Relative vs Absolute references

T

TB

In linking Excel data cells into Powerpoint, do they come over as
relative or absolute references and how do you change from one to the
other?
 
S

Steve Rindsberg

In linking Excel data cells into Powerpoint, do they come over as
relative or absolute references and how do you change from one to the
other?

My first question would be *can* you link (as opposed to embed) Excel data into
Mac PPT in the first place.
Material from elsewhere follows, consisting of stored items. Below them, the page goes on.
-- ==== Sys2Proof/Machine/Core.lean ====
section
/-! DEFINITION. The machine as the host's interface takes it. -/

def Sys2Proof.core : Host.Core :=
  { State := Sys2Proof.Machine.State
    Fault := Sys2Proof.Machine.Fault
    Refusal := Sys2Proof.Machine.Refusal
    step := Sys2Proof.Machine.step
    reset := Sys2Proof.Machine.State.reset }
end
As near as I can tell, you can't.

--
Steve Rindsberg, PPT MVP
PPT FAQ: www.pptfaq.com
PPTools: www.pptools.com
================================================
Featured Presenter, PowerPoint Live 2004
October 10-13, San Diego, CA www.PowerPointLive.com
================================================
 
S

Steve Rindsberg

Hi Steve,

Would you go for this?

In PowerPoint...
Insert > Object > Microsoft Excel Workbook
Switch to the source workbook
Edit > Copy
Switch to the workbook in the Presentation
Edit > Paste Special > Paste Link

Jim,

Unless I missed something, that creates OLE Embedded, not Linked objects.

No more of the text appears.